Step 2: Exploration is sufficient
The exploration component alone forces every arm to be pulled \(\Omega(\log t)\) times by round \(t\):
\[ \mathbb{E}[N_a^{\text{exp}}(t)] \ge \frac{c}{d^2} \log t - O(1). \]
Conditionally on this many pulls of arm \(a\), Hoeffding’s inequality gives
\[ \Pr\!\left[ \hat{\mu}_a(t) - \mu_a \ge \tfrac{\Delta_a}{2} \right] \le \exp(-\tfrac{1}{2} N_a^{\text{exp}}(t) \, \Delta_a^2) \le t^{-c \Delta_a^2 / (2 d^2)} \le t^{-c/2}. \]
The last step uses \(\Delta_a \ge d\). The same bound holds for the optimal arm with the inequality flipped. So with probability at least \(1 - 2 t^{-c/2}\), the empirical means satisfy
\[ \hat{\mu}_a(t) < \mu_a + \tfrac{\Delta_a}{2} < \mu^* - \tfrac{\Delta_a}{2} < \hat{\mu}_{a^*}(t), \]
and an exploitation step pulls \(a^*\) rather than \(a\).

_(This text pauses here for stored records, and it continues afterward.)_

-- ==== Sys2Proof/Machine/MachineControl.lean ====
section
/-!
DEFINITION. HLT, LDI and PRN (40_hlt_ldi_prn.md).
-/

namespace Sys2Proof.Machine

/-- HLT (R100): `running <- false`, `HC <- (HALT, pc)`; the pc advance follows. -/
def execHlt (s : State) : Host.Outcome State Fault Refusal :=
  finish .hlt s (.ok s.halt)

/-- LDI (R101): `x[a] <- b`. -/
def execLdi (a b : Byte) (s : State) : Host.Outcome State Fault Refusal :=
  finish .ldi s (withReg a fun i => .ok (s.setReg i (immediate b)))

/-- PRN (R102): append `x[a]` to the output stream. -/
def execPrn (a : Byte) (s : State) : Host.Outcome State Fault Refusal :=
  finish .prn s (withReg a fun i => .ok (s.emit (s.reg i)))

end Sys2Proof.Machine
end

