-- ==== Sys2Proof/Machine/Step.lean ====
section
/-!
DEFINITION. The single-step operation (30_encoding.md R81, R86; 70_reset_and_hazards.md R184, R185) and the placing of an
instruction word where it fetches.
-/

namespace Sys2Proof.Machine

/-- The single-step operation `step()`, the model's step relation (R86). Running: one `Step`. Loaded: `running` becomes
true and one `Step` follows (R184). Halted: there is no step (R155, R185). -/
def step (s : State) : Host.Outcome State Fault Refusal :=
  if s.running then cycle s
  else if s.hc = .none then cycle s.start
  else .fault .halted

/-- `s` with the instruction of an opcode-table word stored where `step` fetches next: the three bytes of the fetch window
at pc. A program comes from outside, through the loader, in the Loaded state (70_reset_and_hazards.md R182, R183), and a
`step` in Loaded starts the core by itself (R184), so nothing else is set (log entry 3). -/
def State.withFetchWord (s : State) (nbits w : Nat) : State :=
  s.placeBytes s.pc.toNat [tableByte nbits w 0, tableByte nbits w 1, tableByte nbits w 2]

end Sys2Proof.Machine
end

Step 3: Exploitation pulls of suboptimal arms
By Step 2, the probability that an exploitation step at round \(t\) pulls suboptimal arm \(a\) is at most \(2 t^{-c/2}\). Summing,
\[ \mathbb{E}[N_a^{\text{xpt}}(T)] \le 2 \sum_{t=1}^{T} t^{-c/2}. \]
For any \(c > 2\) this sum is \(O(1)\), so exploitation contributes only constant regret. Refining the analysis to \(c > 1\) requires a slightly more careful concentration bound but produces the same asymptotic conclusion.
Step 4: Combine
Total expected pulls of suboptimal arm \(a\) are
\[ \mathbb{E}[N_a(T)] = \mathbb{E}[N_a^{\text{exp}}(T)] + \mathbb{E}[N_a^{\text{xpt}}(T)] \le \frac{c}{d^2} \log T + O(1). \]

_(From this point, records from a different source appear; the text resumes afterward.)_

-- ==== Sys2Proof/Tests/Slice0.lean ====
section
/-!
SUPPORT. Tests and witnesses. Expected results come from the spec: the table of 30_encoding.md R77, the vectors V<n> and
scenarios S<n> of 95_test_vectors.md. A witness shows values that meet the hypotheses of a statement, at the boundary of
their range.
-/

namespace Sys2Proof.Tests

open Sys2Proof.Machine Sys2Proof.Safety

/-- A running core just after reset with bytes placed at a given pc. -/
def demoAt (pc : PcWord) (bytes : List Byte) : State :=
  { (State.reset.placeBytes pc.toNat bytes) with pc := pc, running := true }

/-- The same at pc = 0. -/
def demo (bytes : List Byte) : State := demoAt 0 bytes

/-- The core of `demoAt` after HLT at its pc. -/
def haltedDemo : State := { demo [] with running := false, hc := .halt 0, pc := 1 }

/-- An outcome is a next state with a property. -/
def holds (o : Host.Outcome State Fault Refusal) (p : State → Bool) : Bool :=
  match o with
  | .next t => p t
  | .fault _ => false
  | .refused _ => false

/-- An outcome is the fault `halted`. -/
def isHaltedFault : Host.Outcome State Fault Refusal → Bool
  | .fault .halted => true
  | _ => false

/-! ### Decoding: one word per constructor, bit by bit from R77 -/

theorem test_decode_hlt : decode 0b00000001 0b11111111 0b11111111 = .instr .hlt := by decide
theorem test_decode_ldi : decode 0b10000010 0b00000000 0b00001000 = .instr (.ldi 0 8) := by decide
theorem test_decode_prn : decode 0b01000111 0b00000010 0b11111111 = .instr (.prn 2) := by decide
theorem test_decode_add : decode 0b10100000 0b00000000 0b00000001 = .instr (.add 0 1) := by decide
theorem test_decode_sub : decode 0b10100001 0b00000000 0b00000001 = .instr (.sub 0 1) := by decide
theorem test_decode_mul : decode 0b10100010 0b00000000 0b00000001 = .instr (.mul 0 1) := by decide
theorem test_decode_cmp : decode 0b10100111 0b00000000 0b00000001 = .instr (.cmp 0 1) := by decide
theorem test_decode_and : decode 0b10101000 0b00000000 0b00000001 = .instr (.and 0 1) := by decide
theorem test_decode_or : decode 0b10101010 0b00000000 0b00000001 = .instr (.or 0 1) := by decide
theorem test_decode_xor : decode 0b10101011 0b00000000 0b00000001 = .instr (.xor 0 1) := by decide
theorem test_decode_not : decode 0b01101001 0b00000111 0b00000000 = .instr (.not 7) := by decide
theorem test_decode_push : decode 0b01000101 0b00000011 0b00000000 = .instr (.push 3) := by decide
theorem test_decode_pop : decode 0b01000110 0b00000011 0b00000000 = .instr (.pop 3) := by decide
theorem test_decode_call : decode 0b01010000 0b00000001 0b00000000 = .instr (.call 1) := by decide
theorem test_decode_ret : decode 0b00010001 0b00000001 0b00000001 = .instr .ret := by decide
theorem test_decode_jmp : decode 0b01010100 0b00000011 0b00000000 = .instr (.jmp 3) := by decide
theorem test_decode_jeq : decode 0b01010101 0b00000010 0b00000000 = .instr (.jeq 2) := by decide
theorem test_decode_jne : decode 0b01010110 0b00001001 0b00000000 = .instr (.jne 9) := by decide

/-- V6, V7, V8: 0x00, 0xC0 and LDI with bit 0 changed are illegal. -/
theorem test_decode_illegal : decode 0x00 0 0 = .unknownInstruction 0x00 ∧ decode 0xC0 0 0 = .unknownInstruction 0xC0 ∧
    decode 0x83 0 5 = .unknownInstruction 0x83 := by decide

/-- The first byte of a table word is its low byte. -/
theorem test_decodeTableWord : decodeTableWord 24 0x080082 = some (.ldi 0 8) ∧ decodeTableWord 8 0x82 = some (.ldi 0 0) ∧
    decodeTableWord 8 0x0980A0 = some (.add 0 0) ∧ decodeTableWord 8 0x00 = none := by decide

/-! ### Well-formedness: the check refuses a register operand above 7, in either place (R75) -/

theorem test_wellFormed_refuses_operand_a : (Instr.push 8).wellFormed = false := by decide
theorem test_wellFormed_refuses_operand_b : (Instr.add 7 255).wellFormed = false := by decide
theorem test_wellFormed_accepts : (Instr.ldi 7 255).wellFormed = true ∧ Instr.ret.wellFormed = true := by decide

Summing \(\Delta_a \mathbb{E}[N_a(T)]\) over suboptimal arms gives
\[ \text{Regret}(T) \le \frac{c K}{d} \log T + O(K). \]
Remarks
- The schedule depends on the unknown minimum gap \(d\). Without prior knowledge of \(d\) the practical schedule \(\varepsilon_t = \min(1, cK/t)\) is used; its regret guarantee degrades to \(O(K \log T)\) with a constant that scales as \(1/d^2\).

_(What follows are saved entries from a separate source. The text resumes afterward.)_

-- ==== Sys2Proof/Syntax.lean ====
section
/-! DEFINITION. The operations of the clock core: one constructor of `Instr` per row of spec/opcode_table.json, and the
codes that select them, one form per format of the table. -/

namespace Sys2Proof

/-- The two debouncer instances (42_debouncer.md R170). -/
inductive Button where
  /-- The hour instance: pin `btn_hour_n`, registers `sy_h`, `lvl_h`, `tf_h`. -/
  | hour
  /-- The minute instance: pin `btn_min_n`, registers `sy_m`, `lvl_m`, `tf_m`. -/
  | minute
  deriving DecidableEq, Repr

/-- The operations, in the families of the table. A don't-care field of a row is kept as an operand, so that the
encoder gives back the word that was decoded. -/
inductive Instr where
  /-- NOP, `op = 00`; `arg` is ignored (R84, R101). -/
  | nop (arg : BitVec 6)
  /-- ADV, `op = 01`; `arg` is ignored (R84, R102). -/
  | adv (arg : BitVec 6)
  /-- RSV_SETH_H: SETH with `arg[5] = 0` and `h = 24 + low` (R85, R107). -/
  | rsvSethH (low : BitVec 3)
  /-- RSV_SETH_A5: SETH with `arg[5] = 1` (R85, R107). -/
  | rsvSethA5 (low : BitVec 5)
  /-- SETH h (R82, R106). -/
  | seth (h : BitVec 5)
  /-- RSV_SETM: SETM with `m = 60 + low` (R85, R109). -/
  | rsvSetm (low : BitVec 2)
  /-- SETM m (R83, R108). -/
  | setm (m : BitVec 6)
  /-- RSV_GETD: read selects `011x` (R87, R113). -/
  | rsvGetd (x : BitVec 1)
  /-- GETD p (R86, R112). -/
  | getd (p : Position)
  /-- GETH (R86, R110). -/
  | geth
  /-- GETM (R86, R111). -/
  | getm
  /-- RSV_RSEL_101x: read selects `101x` (R87, R113). -/
  | rsvRsel101 (x : BitVec 1)
  /-- RSV_RSEL_11xx: read selects `11xx` (R87, R113). -/
  | rsvRsel11 (x : BitVec 2)
  /-- GATE: the 1 Hz gate (R88, R202). -/
  | gate
  /-- POLL_H: poll the hour button, perhaps advance the hour (R88, R203). -/
  | pollH
  /-- POLL_M: poll the minute button, perhaps advance the minute, start the sweep (R88, R204). -/
  | pollM
  /-- DRIVE: phase (a) of a position (R89, R143). -/
  | muxDrive
  /-- ON: phases (b) and (c) of a position (R89, R144). -/
  | muxOn
  /-- OFF: phase (d) of a position (R89, R145). -/
  | muxOff
  /-- RSV_PHASE: the reserved phase `11` in SWEEP (R89, R146). -/
  | muxReserved
  /-- POLL of one instance by itself (R173). -/
  | poll (b : Button)
  /-- RESET: `rst = 1` at an edge (R260). -/
  | reset
  deriving DecidableEq, Repr

/-- What selects an operation: one form per format of the table (30_encoding.md R80, R86, R88, R89; R173; R260). -/
inductive Code where
  /-- CMD8: a word at the bank's command port. -/
  | cmd (w : CommandWord)
  /-- RSEL4: a select at the bank's read port. -/
  | rsel (w : ReadSelect)
  /-- SEQPH4: the internal code `{seq, phase}`. -/
  | seqph (w : BitVec 4)
  /-- The code `ss00` of a poll asked of one debouncer instance by itself (assumption log, entry 9). -/
  | poll (w : BitVec 4)
  /-- RST1: the level of `rst` at an edge. -/
  | rst (w : BitVec 1)
  deriving DecidableEq, Repr

/-- A line of a bank program (R91) or a pseudo-instruction (R92); operands as written, before any range check. -/
inductive Statement where
  | nop
  | adv
  | seth (h : Nat)
  | setm (m : Nat)
  | getd (p : Nat)
  | geth
  | getm
  /-- `.word 0xNN`: any byte as the command word. -/
  | word (w : Nat)
  /-- `ADVN n`: n copies of ADV. -/
  | advn (n : Nat)
  /-- `WAIT n`: n copies of NOP. -/
  | wait (n : Nat)
  /-- `SETT hh:mm`: SETH hh, then SETM mm. -/
  | sett (hh mm : Nat)
  deriving DecidableEq, Repr

/-- The formats of spec/opcode_table.json. -/
inductive Format where
  | cmd8
  | rsel4
  | seqph4
  | rst1
  deriving DecidableEq, Repr

end Sys2Proof
end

- The result is asymptotically optimal in \(T\) but has worse constants than UCB1 and Thompson sampling. The reason is structural: \(\varepsilon\)-greedy explores uniformly across all arms, whereas UCB and Thompson sampling concentrate exploration on plausibly-best arms.
- A constant \(\varepsilon\) schedule has linear regret \(\Theta(\varepsilon T)\). The \(1/t\) decay is the slowest schedule that produces sublinear regret.